The original system, for reference
The 2023 production deployment had:
- 3 distribution transformers (Jabra, Ombada, Shambat) totaling 3.5 MVA monitored
- Energy-meter devices publishing JSON over MQTT (topic
gts_energy) on broker 143.244.147.158:1883 - Node-RED on a VPS, decoding the 24-element DATA array, computing averages and checking alarms
- ThingsBoard CE for the SEDC operator dashboard (43-widget detail page per device)
- MySQL
iot_energy.payloadtable with 30 columns of historical readings - Email + SMS alerts to GTS engineers when overvoltage or overcurrent triggered
This rebuild keeps the exact same color palette and per-phase widget layout — line-to-neutral voltages, line-to-line voltages, phase currents, per-phase power factors, voltage angles, plus aggregate KPIs (active power, apparent power, reactive power, frequency, accumulated energy).
Tech stack
- Node-RED (flow-based)
- MQTT subscribe (topic gts_energy)
- WebSocket egress (replacing the lost ThingsBoard MQTT)
- Next.js 16 (App Router, static export)
- React 19
- Tailwind CSS 4
- Leaflet + react-leaflet
- Recharts (per-phase line charts)
- Lucide React (icons)
- Netlify (static)
- No server runtime required
- 3-phase energy meters
- MQTT publish over GSM/3G
- 24-field JSON telemetry
- IMEI-based device identity
Why a faithful rebuild
Power monitoring is unforgiving — there's no faking 3-phase electrical data. Every value has to relate sensibly to every other: V_AB ≈ V_A × √3, S² ≈ P² + Q², voltage angles ≈ 120° apart, etc. The simulator respects these relationships, the alarm logic uses the same per-device I_limit and V2_limit thresholds the real meters were configured with, and the dashboard shows the same per-phase breakdowns SEDC operators trusted in 2023.
If a real meter came online tomorrow, the Node-RED decoder is identical to the one that ran in production — same 24-element array unpacking, same averaging logic, same threshold checks.
Built at GTS Hi-Tech

GTS Hi-Tech
(formerly Gezira Telecom Solutions)ICT solutions provider operating across Sudan, UAE, and South Sudan. GTS specializes in networking, IoT, cybersecurity, CCTV, cloud infrastructure, and solar power for enterprise clients across East Africa and the Gulf.
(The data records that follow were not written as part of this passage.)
-- ==== Sys2Proof/Machine/Flags.lean ====
section
/-! DEFINITION. The bits of STATUS and what is computed from them: BUSY (R26), the STATUS word (R33), the five
validity flags and the rules that clear them (R46), and the interrupt line (R55). -/

namespace Sys2Proof.Machine

/-- STATUS.BUSY: 1 exactly when SEQ = EXEC (R26). -/
def State.busy (s : State) : Bool := s.seq = .exec

/-- One bit of a register, at its place. -/
def bitAt (b : Bool) (i : Nat) : Word := (BitVec.ofBool b).setWidth 32 <<< i

/-- The STATUS register (R33): bits 7:4 and 31:13 read 0. -/
def statusWord (s : State) : Word :=
  bitAt s.busy 0 ||| bitAt s.done 1 ||| bitAt s.err 2 ||| bitAt s.ovr 3 |||
  bitAt s.freqValid 8 ||| bitAt s.treeValid 9 ||| bitAt s.codeValid 10 ||| bitAt s.bwOpen 11 ||| bitAt s.brOpen 12

/-- The CTRL register (R32): bit 0 is IE, bits 31:1 read 0. -/
def ctrlWord (s : State) : Word := bitAt s.ie 0

/-- The output `irq = CTRL.IE and STATUS.DONE` (R55, R292). -/
def irq (s : State) : Bool := s.ie && s.done

/-- The five flags to 0, as `clear_derived()` does (R46, R287). -/
def clearFlags (s : State) : State :=
  { s with freqValid := false, treeValid := false, codeValid := false, bwOpen := false, brOpen := false }

/-- What a new FREQ clears: TREE_VALID and CODE_VALID (R46, R141). -/
def dropTree (s : State) : State := { s with treeValid := false, codeValid := false }

/-- What a new tree clears: CODE_VALID (R46, R151). -/
def dropCode (s : State) : State := { s with codeValid := false }

end Sys2Proof.Machine
end

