-- ==== Sys2Proof/WellFormed.lean ====
section
/-! DEFINITION. When a command word is a legal encoding (rules R101, R102, R103, R105), as three checks, each
written as the rule lists it and independently of the decoder. Every `Instr` is well formed by its types:
an operand has no bit the rule does not give it. -/

namespace Sys2Proof

/-- The OPC column of rule R103. -/
def Cmd.legalOpcodes : List (BitVec 8) :=
  [0x00, 0x01, 0x02, 0x03, 0x10, 0x11, 0x12, 0x20, 0x21, 0x22, 0x23, 0x30, 0x31, 0x32, 0x40, 0x41]

/-- The ARG bits rule R102 gives a command, by opcode; none for every command the rule's table does not name. -/
def Cmd.usedArgBits (opc : BitVec 8) : BitVec 16 :=
  if opc = 0x21 then 0x0001 else if opc = 0x22 ∨ opc = 0x02 then 0x00FF else if opc = 0x03 then 0x01FF else 0x0000

/-- OPC is one of the 16 values (R103, R105). -/
def Cmd.opcodeOk (c : Cmd) : Bool := Cmd.legalOpcodes.contains c.opc

/-- RSV is 0 (R101). -/
def Cmd.reservedOk (c : Cmd) : Bool := c.rsv = 0

/-- "the bits a command does not use must be 0" (R101, R102). -/
def Cmd.argOk (c : Cmd) : Bool := c.arg &&& ~~~(Cmd.usedArgBits c.opc) = 0

/-- A well-formed command word passes all three checks. -/
def Cmd.wellFormed (c : Cmd) : Bool := c.opcodeOk && c.reservedOk && c.argOk

end Sys2Proof
end

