/-! ## accept -/

@[simp] theorem accept_seq (w : Word) (s : State) : (accept w s).seq = .exec := rfl
@[simp] theorem accept_pend (w : Word) (s : State) : (accept w s).pend = w := rfl
@[simp] theorem accept_params (w : Word) (s : State) : (accept w s).params = s.params := rfl
@[simp] theorem accept_ie (w : Word) (s : State) : (accept w s).ie = s.ie := rfl
@[simp] theorem accept_done (w : Word) (s : State) : (accept w s).done = false := rfl
@[simp] theorem accept_err (w : Word) (s : State) : (accept w s).err = false := rfl
@[simp] theorem accept_ovr (w : Word) (s : State) : (accept w s).ovr = s.ovr := rfl
@[simp] theorem accept_freqValid (w : Word) (s : State) : (accept w s).freqValid = s.freqValid := rfl
@[simp] theorem accept_treeValid (w : Word) (s : State) : (accept w s).treeValid = s.treeValid := rfl
@[simp] theorem accept_codeValid (w : Word) (s : State) : (accept w s).codeValid = s.codeValid := rfl
@[simp] theorem accept_bwOpen (w : Word) (s : State) : (accept w s).bwOpen = s.bwOpen := rfl
@[simp] theorem accept_brOpen (w : Word) (s : State) : (accept w s).brOpen = s.brOpen := rfl
@[simp] theorem accept_errCode (w : Word) (s : State) : (accept w s).errCode = 0 := rfl
@[simp] theorem accept_errInfo (w : Word) (s : State) : (accept w s).errInfo = 0 := rfl
@[simp] theorem accept_inLen (w : Word) (s : State) : (accept w s).inLen = s.inLen := rfl
@[simp] theorem accept_outLen (w : Word) (s : State) : (accept w s).outLen = s.outLen := rfl
@[simp] theorem accept_symCount (w : Word) (s : State) : (accept w s).symCount = s.symCount := rfl
@[simp] theorem accept_bitCount (w : Word) (s : State) : (accept w s).bitCount = s.bitCount := rfl
@[simp] theorem accept_bwBase (w : Word) (s : State) : (accept w s).bwBase = s.bwBase := rfl
@[simp] theorem accept_brBase (w : Word) (s : State) : (accept w s).brBase = s.brBase := rfl
@[simp] theorem accept_brLimit (w : Word) (s : State) : (accept w s).brLimit = s.brLimit := rfl
@[simp] theorem accept_nodeCount (w : Word) (s : State) : (accept w s).nodeCount = s.nodeCount := rfl
@[simp] theorem accept_root (w : Word) (s : State) : (accept w s).root = s.root := rfl
@[simp] theorem accept_res (w : Word) (s : State) : (accept w s).res = s.res := rfl
@[simp] theorem accept_freq (w : Word) (s : State) : (accept w s).freq = s.freq := rfl
@[simp] theorem accept_node (w : Word) (s : State) : (accept w s).node = s.node := rfl
@[simp] theorem accept_codeLen (w : Word) (s : State) : (accept w s).codeLen = s.codeLen := rfl
@[simp] theorem accept_codeVal (w : Word) (s : State) : (accept w s).codeVal = s.codeVal := rfl
@[simp] theorem accept_bwOrg (w : Word) (s : State) : (accept w s).bwOrg = s.bwOrg := rfl
@[simp] theorem accept_bwTotal (w : Word) (s : State) : (accept w s).bwTotal = s.bwTotal := rfl
@[simp] theorem accept_bwAcc (w : Word) (s : State) : (accept w s).bwAcc = s.bwAcc := rfl
@[simp] theorem accept_brOrg (w : Word) (s : State) : (accept w s).brOrg = s.brOrg := rfl
@[simp] theorem accept_brLim (w : Word) (s : State) : (accept w s).brLim = s.brLim := rfl
@[simp] theorem accept_brPos (w : Word) (s : State) : (accept w s).brPos = s.brPos := rfl
@[simp] theorem accept_inBuf (w : Word) (s : State) : (accept w s).inBuf = s.inBuf := rfl
@[simp] theorem accept_outBuf (w : Word) (s : State) : (accept w s).outBuf = s.outBuf := rfl
@[simp] theorem accept_draw (w : Word) (s : State) : (accept w s).draw = s.draw := rfl
@[simp] theorem accept_agenda (w : Word) (s : State) : (accept w s).agenda = s.agenda := rfl
@[simp] theorem accept_resp (w : Word) (s : State) : (accept w s).resp = s.resp := rfl
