-- ==== Sys2Proof/Tests/Slice0.lean ====
section
/-! SUPPORT. The model's own tests. Expected values are those of the spec's vectors (`95_test_vectors.md`, named V..),
tables and rules. Behind the tests of well-formedness, of words and of commands stand the witnesses: for every statement
with hypotheses, concrete states and operands that meet each of its clauses. -/

namespace Sys2Proof.Tests

open Sys2Proof.Machine

-- Evaluations one after another: each in a thread of its own takes much memory.
set_option Elab.async false

/-! ## Small states -/

/-- An instance with these capacities, the register block at 0x1000 and the windows at 0x10000 and 0x20000. -/
def paramsOf (inCap outCap : Nat) (h : 2 ≤ inCap ∧ inCap ≤ 0x10000 ∧ 2 ≤ outCap ∧ outCap ≤ 0x10000) : Params :=
  { inCap, outCap, bounded := by omega, regBase := 0x1000, windowsMapped := true, inBase := 0x10000, outBase := 0x20000
    disjoint := by omega }

/-- An instance with 4096-byte buffers, right after reset. -/
def machine : State := State.afterReset (paramsOf 4096 4096 (by decide)) 0 []

/-- The capacities of `machine`, the register block at another address, the windows not mapped (R85). -/
def elsewhere : Params :=
  { inCap := 4096, outCap := 4096, bounded := by decide, regBase := 0x20000, windowsMapped := false, inBase := 0
    outBase := 0, disjoint := by decide }

/-- An instance with 16-byte buffers, right after reset. -/
def small : State := State.afterReset (paramsOf 16 16 (by decide)) 0 []

/-- IN holds `bs` from address 0 on, and IN_LEN is their number. -/
def load (bs : List Byte) (s : State) : State :=
  { s with inLen := BitVec.ofNat 32 bs.length, inBuf := { epoch := 0, cells := bs.zipIdx.map fun p => (p.2, p.1) } }

/-- "abacabad". -/
def abacabad : List Byte := [0x61, 0x62, 0x61, 0x63, 0x61, 0x62, 0x61, 0x64]

/-- "aabc". -/
def aabc : List Byte := [0x61, 0x61, 0x62, 0x63]

/-- FREQ of the bytes (R142). -/
def counted (bs : List Byte) : State := freqBuild (load bs machine)

/-- FREQ and the tree of the bytes. -/
def grown (bs : List Byte) : State := treeBuild (presentSymbols (Tests.counted bs).freq) (Tests.counted bs)

/-- FREQ, the tree and the codes of the bytes; the kernel alone evaluates it. -/
@[irreducible] def coded (bs : List Byte) : State := codeGen (grown bs)

/-- The writer of `s` open at `org` with no bit. -/
def writing (org : Word) (s : State) : State := { s with bwOrg := org, bwTotal := 0, bwAcc := 0, bwOpen := true }

/-- The reader of `s` open at 0 on the first `lim` bits of `bs`. -/
def reading (bs : List Byte) (lim : Word) (s : State) : State :=
  { load bs s with brOrg := 0, brLim := lim, brPos := 0, brOpen := true }

/-- `s` with one host move to come. -/
def hostNext (m : HostMove) (s : State) : State := { s with agenda := [.host m] }

/-- One step with the command word `w` accepted. -/
def run (w : Nat) (s : State) : State :=
  match step (s.withFetchWord 32 w) with
  | .next t => t
  | .fault _ => s
  | .refused _ => s

/-- `OUT[0], ..., OUT[OUT_LEN - 1]`. -/
def outBytes (s : State) : List Byte := (List.range s.outLen.toNat).map s.outAt

/-- What a failed command leaves visible (R288): DONE and ERR alone in STATUS, the pair, and OUT_LEN 0. -/
def failedWith (code info : Nat) (s : State) : Bool :=
  statusWord s = 0x006 && s.errCode.toNat = code && s.errInfo.toNat = info && s.outLen = 0 && s.symCount = 0 &&
    s.bitCount = 0 && s.nodeCount = 0

/-- The container of "abacabad" (S3). -/
def c3 : List Byte :=
  [0x01, 0x00, 0x04, 0x00, 0x00, 0x00, 0x61, 0x04, 0x00, 0x00, 0x00, 0x62, 0x02, 0x00, 0x00, 0x00,
   0x63, 0x01, 0x00, 0x00, 0x00, 0x64, 0x01, 0x00, 0x00, 0x00, 0x0E, 0x00, 0x00, 0x00, 0x4C, 0x9C]

/-- The header of rule R250's single-symbol container: 'A' ten times, B = 10. -/
def headerA : List Byte := [0x01, 0x00, 0x01, 0x00, 0x00, 0x00, 0x41, 0x0A, 0x00, 0x00, 0x00, 0x0A, 0x00, 0x00, 0x00]

/-- The header of the container of "aabc" (V45-6): a 2, b 1, c 1, B = 6. -/
def headerAabc : List Byte :=
  [0x01, 0x00, 0x03, 0x00, 0x00, 0x00, 0x61, 0x02, 0x00, 0x00, 0x00, 0x62, 0x01, 0x00, 0x00, 0x00,
   0x63, 0x01, 0x00, 0x00, 0x00, 0x06, 0x00, 0x00, 0x00]

/-! ## Well-formed words (R101 to R105): each check refuses an ill-formed word -/

/-- V30-13, its opcode alone: 0x42 is no command. -/
theorem test_illFormed_opcode : (Cmd.ofWord 0x00000042).opcodeOk = false ∧
    (Cmd.ofWord 0x00000042).wellFormed = false := by decide

/-- V30-8: RSV is not 0. -/
theorem test_illFormed_reserved : (Cmd.ofWord 0x01000000).reservedOk = false ∧
    (Cmd.ofWord 0x01000000).opcodeOk = true ∧ (Cmd.ofWord 0x01000000).wellFormed = false := by decide

/-- V30-11: BW_WRITE_CODE with ARG[8] set. -/
theorem test_illFormed_arg : (Cmd.ofWord 0x00010022).argOk = false ∧ (Cmd.ofWord 0x00010022).opcodeOk = true ∧
    (Cmd.ofWord 0x00010022).reservedOk = true ∧ (Cmd.ofWord 0x00010022).wellFormed = false := by decide

/-- V30-5: every ARG bit NODE_READ uses is 1. -/
theorem test_wellFormed_nodeRead511 : (Cmd.ofWord 0x0001FF03).wellFormed = true := by decide

/-! ## Words written out from rules R101 to R103, RSV then ARG then OPC -/

theorem test_decode_system :
    decode 0b00000000_0000000000000000_00000000 = .ok .nop ∧
    decode 0b00000000_0000000000000000_00000001 = .ok .clear ∧
    decode 0b00000000_0000000001100011_00000010 = .ok (.tblRead 0x63) ∧
    decode 0b00000000_0000000111111111_00000011 = .ok (.nodeRead 511) := ⟨rfl, rfl, rfl, rfl⟩

theorem test_decode_tables :
    decode 0b00000000_0000000000000000_00010000 = .ok .freqBuild ∧
    decode 0b00000000_0000000000000000_00010001 = .ok .treeBuild ∧
    decode 0b00000000_0000000000000000_00010010 = .ok .codeGen := ⟨rfl, rfl, rfl⟩
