-- ==== Sys2Proof/Machine/Paging.lean ====
section
/-! DEFINITION. Page tables, translation and permissions (R82 to R88), and the raising and joining of faults (R89 to
R92). -/

namespace Sys2Proof.Machine

/-- Kinds of access (Table 4.9). -/
inductive Acc where
  | read | write | atomic | prefetch
  deriving DecidableEq, Repr, Inhabited

/-- A fault of a walk or of a permission: kind, reason (Table 4.8), the level and the entry at which the walk ended, and
the address of a table in a refused floor. -/
structure WalkFault where
  kind : Nat
  reason : Nat
  level : Nat := 0
  entry : Nat := 0
  dark : Option Nat := none
  deriving DecidableEq, Repr, Inhabited

/-! ## Walks -/

/-- Fields of an entry (Table 4.7). -/
def pteValid (e : Nat) : Bool := bitAt e 0
/-- `LEAF`. -/
def pteLeaf (e : Nat) : Bool := bitAt e 1
/-- `TYPE`. -/
def pteType (e : Nat) : Nat := bits e 2 2
/-- `CONTIG`. -/
def pteContig (e : Nat) : Nat := bits e 7 2
/-- `HOST`. -/
def pteHost (e : Nat) : Bool := bitAt e 9
/-- `PA`, in units of 64 KiB. -/
def ptePa (e : Nat) : Nat := bits e 16 36

/-- `malformed(e, n)` (R83). -/
def malformed (e level : Nat) : Bool :=
  let zero := bits e 52 12 != 0 || bits e 10 6 != 0
  let pa := ptePa e * 65536
  let inHost := decide (2 ^ 49 ≤ pa) && decide (pa < 2 ^ 50)
  let inDev := decide (pa < hbmBytes) || decide (2 ^ 51 ≤ pa)
  if zero then true
  else if pteLeaf e then
    level == 3 || pteContig e == 3 || (level == 1 && pteContig e == 2) || (level == 2 && pteContig e == 1)
      || (level == 2 && ptePa e % 8192 != 0) || !(if pteHost e then inHost else inDev)
  else level == 1 || bits e 2 8 != 0

/-- `read_entry` (R86): a table word, or the fault of a poisoned or refused read. Tables lie in device memory (R82): a read that an
entry leads elsewhere, to the host window or to another device, is refused (log entry 88). -/
def State.readEntry (s : State) (pa level : Nat) : Except WalkFault Nat :=
  let bad (dark : Option Nat) : Except WalkFault Nat := .error ⟨1, 7, level, 0, dark⟩
  match homeOf s.devnum pa with
  | .hbm a =>
    if (s.floor (floorOf a)).st.open then
      if s.poison.contains (a / 64) then bad none else .ok (Memory.readNat s.mem a 8)
    else bad (some a)
  | _ => bad none

/-- `group_ok` (R84): the whole aligned group of `n` leaves from `base`, with leaf size in 64 KiB units. -/
def State.groupOk (s : State) (base n unit level : Nat) : Except WalkFault Bool := do
  let first ← s.readEntry base level
  let es ← (List.range n).mapM (fun k => s.readEntry (base + 8 * k) level)
  return (es.zipIdx).all (fun p => pteValid p.1 && bits p.1 0 10 == bits first 0 10 && ptePa p.1 == ptePa first + p.2 * unit)
    && ptePa first % (n * unit) == 0

/-- `translate` without the permission check (R86): a translation, with the level and the entry that gave it, or a fault. -/
def State.walk (s : State) (j va : Nat) : Except WalkFault TlbEntry := do
  if bits va 55 9 ≠ 0 then throw ⟨1, 0x0A, 0, 0, none⟩
  let np (level e : Nat) : WalkFault := ⟨0, 0, level, e, none⟩
  let mf (level e : Nat) : WalkFault := ⟨1, 4, level, e, none⟩
  let e3 ← s.readEntry ((s.job j).l3 + 8 * bits va 42 13) 3
  if !pteValid e3 then throw (np 3 e3)
  if malformed e3 3 then throw (mf 3 e3)
  let t2 := ptePa e3 * 65536
  let e2 ← s.readEntry (t2 + 8 * bits va 29 13) 2
  if !pteValid e2 then throw (np 2 e2)
  if malformed e2 2 then throw (mf 2 e2)
  let (e, level, table, index) ←
    (if pteLeaf e2 then .ok (e2, 2, t2, bits va 29 13)
     else do
      let t1 := ptePa e2 * 65536
      let e1 ← s.readEntry (t1 + 8 * bits va 16 13) 1
      if !pteValid e1 then throw (np 1 e1)
      if malformed e1 1 then throw (mf 1 e1)
      return (e1, 1, t1, bits va 16 13) : Except WalkFault (Nat × Nat × Nat × Nat))
  let leafSize := if level = 1 then 65536 else 2 ^ 29
  if pteContig e = 0 then
    return { job := j, va := va / leafSize * leafSize, size := leafSize, pa := ptePa e * 65536, leaf := bits e 0 10, level := level, entry := e }
  else
    let n := if level = 1 then 32 else 4
    let base := table + 8 * (index / n * n)
    let ok ← s.groupOk base n (leafSize / 65536) level
    if !ok then throw ⟨1, 5, level, e, none⟩
    let first ← s.readEntry base level
    let size := n * leafSize
    return { job := j, va := va / size * size, size := size, pa := ptePa first * 65536, leaf := bits e 0 10, level := level, entry := e }
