-- ==== Sys2Proof/Machine/Sched.lean ====
section
/-! DEFINITION. The job scheduler: instances, phases, placement, cancellation and the ends of levels (R93 to R104, R108,
R109), with what an end releases. -/

namespace Sys2Proof.Machine

/-! ## The write combiner, as the ends of instances and jobs flush it (R237) -/

/-- The bytes of an entry that lies in HBM are written as one access: a partly filled entry leaves the other bytes as they are,
and is not performed on a poisoned unit (R81). The bytes that it holds count as transferred (R79). -/
def State.writeUnit (s : State) (e : WcEntry) (a : Nat) : State :=
  if (s.floor (floorOf a)).st.open then
    let s1 := s.touchRoom (some e.job) (roomOf a) e.bytes.length
    let new := ((Memory.read s1.mem a 64).zipIdx).map (fun (b, i) => match e.bytes.find? (fun p => p.1 == i) with | some p => p.2 | none => b)
    if e.bytes.length < 64 && s.poison.contains (a / 64) then s1
    else ((s1.clearRegions (some e.job) a 64).hbmWrite none a new).1
  else (s.touchRoom (some e.job) (roomOf a) 0).floorDark (some e.job) a

/-- Runs of neighbouring bytes. -/
def runsOf : List (Nat × Byte) → List (Nat × List Byte)
  | [] => []
  | (i, b) :: rest =>
    match runsOf rest with
    | (k, bs) :: more => if k = i + 1 then (i, b :: bs) :: more else (i, [b]) :: (k, bs) :: more
    | [] => [(i, [b])]

/-- Owner of a combiner entry's write to another device. -/
def wcOwner (die job unit : Nat) : List Nat := [10, die, job, unit]

/-- Write one combiner entry of a die to its home. An entry for another device stays until its writes, one for each run of bytes,
are answered (R241, log entry 53); one for the host waits for a port that passes it (R16). -/
def State.flushEntry (s : State) (die : Nat) (e : WcEntry) : State :=
  let drop (t : State) : State := { t with wc := Table.put t.wc die ((Table.getD t.wc die []).filter (· != e)) }
  let pa := e.unit * 64
  match homeOf s.devnum pa with
  | .hbm a => drop (s.writeUnit e a)
  | .host a => if s.spanPasses a 64 then drop (e.bytes.foldl (fun t p => t.hostWrite (a + p.1) [p.2]) s) else s
  | .hole => drop s
  | .fabric dev a =>
    let es := Table.getD s.wc die []
    if es.any (fun x => x.sent && x.job == e.job && x.unit == e.unit) then s
    else
      (runsOf e.bytes).foldl (fun t (i, bs) => (t.askFabric (wcOwner die e.job e.unit) die e.job (pa + i) dev (a + i) bs.length (some bs) false).1)
        { s with wc := Table.put s.wc die (es.map (fun x => if x == e then { x with sent := true } else x)) }

/-- The writes of a combiner entry to another device are answered: the entry is performed, and gone. -/
def State.wcAnswered (s : State) (die j unit : Nat) : State :=
  let rs := s.fabric.filter (fun r => r.owner == wcOwner die j unit)
  if rs.all (fun r => r.answer.isSome) then
    let (s1, _) := s.fabricUnits (wcOwner die j unit) j true (rs.map FabReq.unit)
    let es := Table.getD s1.wc die []
    { s1.dropOwner (wcOwner die j unit) with wc := Table.put s1.wc die (es.filter (fun e => !(e.sent && e.job == j && e.unit == unit))) }
  else s

/-- Flush the entries of one die's combiner that satisfy a test. -/
def State.flushDie (s : State) (die : Nat) (p : WcEntry → Bool) : State :=
  ((Table.getD s.wc die []).filter p).foldl (fun t e => t.flushEntry die e) s

/-- An entry that satisfies a test is still to be performed. -/
def State.wcHolds (s : State) (p : WcEntry → Bool) : Bool := s.wc.any (fun (_, es) => es.any p)

/-- Flush the combiner entries that satisfy a test, on every die. -/
def State.flushWhere (s : State) (p : WcEntry → Bool) : State := (List.range 4).foldl (fun t die => t.flushDie die p) s

/-! ## Release of routing participants (R195) -/

/-- Device and anchor core of participant q in a descriptor (Table 7.1). -/
def partEntry (desc : List Byte) (q : Nat) : Nat × Nat :=
  let e := recNat desc (0x80 + 4 * q) 4
  (bits e 16 10, bits e 0 7)

/-- Participants of a descriptor. -/
def npartOf (desc : List Byte) : Nat := recNat desc 0x65 1

/-- Send a record from a participant to participant q. -/
def State.toPart (s : State) (x : Participant) (q vc kind : Nat) (poison : Bool) (body : List Byte) : State :=
  let (dev, _) := partEntry x.desc q
  let die := match (s.job x.job).asSaved.devCore x.anchor with | some c => dieOf c | none => 0
  s.sendRec die vc
    { kind := kind, poison := poison, job := x.job, dst := dev, src := s.devnum, rid := x.batch, body := body }

/-- A participant returns to FREE and sends a release mark to every other participant. -/
def State.releasePart (s : State) (x : Participant) : State :=
  let s1 := { s with parts := s.parts.filter (fun y => !(y.job == x.job && y.batch == x.batch && y.p == x.p)) }
  ((List.range (npartOf x.desc)).filter (· != x.p)).foldl (fun t q =>
    t.toPart x q 5 0x10 false (natLe 1 x.p ++ zeros 7)) s1

/-- Release the participants that satisfy a test. -/
def State.releaseParts (s : State) (p : Participant → Bool) : State :=
  (s.parts.filter p).foldl (fun t x => t.releasePart x) s

/-! ## What the end of an instance frees (R98) -/

/-- Free every frame, tile, walker, steal entry and accumulator of an instance on a core. -/
def Core.freeInst (k : Core) (jc j i : Nat) : Core :=
  let k1 := (k.frames.filter (fun f => f.job == j && f.inst == i)).foldl (fun k f => k.endFrame jc j f.base) k
  let mine := (k1.tiles.filter (fun (_, t) => t.st != .free && t.job == j && t.inst == i)).map (fun p => p.1)
  let k2 := mine.foldl (fun k n => k.freeTile n) k1
  { k2 with
    walkers := k2.walkers.map (fun (n, w) =>
      if w.claimed && w.job == j && w.inst == i then (n, { number := w.number }) else (n, w))
    mailbox := k2.mailbox.filter (fun m => !(m.job == j && m.inst == i))
    closed := k2.closed.filter (· != (j, i))
    accs := k2.accs.filter (fun a => !(a.job == j && a.inst == i)) }

/-- Free an instance's frames and tiles on every core of its job, with its combiner entries written and its routing
participants released. -/
def State.freeInst (s : State) (j i : Nat) : State :=
  let x := s.job j
  let s1 := s.flushWhere (fun e => e.job == j)
  let s2 := x.cores.foldl (fun t c => t.onCore c (fun k => k.freeInst (x.jobCore c) j i)) s1
  s2.releaseParts (fun p => p.job == j && p.inst == i)

/-! ## Ends -/

/-- The order of R99: CANCELLED, FAULT, POISONED, DONE. -/
def statusRank (st : Nat) : Nat :=
  match st with
  | 2 => 3 | 3 => 2 | 1 => 1 | _ => 0

/-- The worst of two end statuses. -/
def worst (a b : Nat) : Nat := if statusRank a < statusRank b then b else a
I was on the GTS team as System Administrator and IoT / Software Developer, and I designed, built, and maintained the SEDC transformer monitoring system end-to-end — meter integration, MQTT pipeline, Node-RED decoder, ThingsBoard dashboard, and the on-site deployment in Khartoum. I continue to collaborate with GTS on projects on a freelance basis.
About me
I'm Babakr Hussain Babakr Saad. I built the original SEDC system as the System Administrator and IoT / Software Developer at GTS Hi-Tech in Sudan, and I still collaborate with them on projects today. I now also work in Saudi Arabia as an IT & Tendering Coordinator at Naif Obaid Al-Shammari Contracting Establishment, while continuing to develop software on the side.
See also
For the first project in this series — the Canar fuel tanker monitor — see fuel-tanker-monitor.netlify.app. Same stack, different domain (binary protocol over TCP instead of JSON over MQTT, fuel tanks instead of transformers).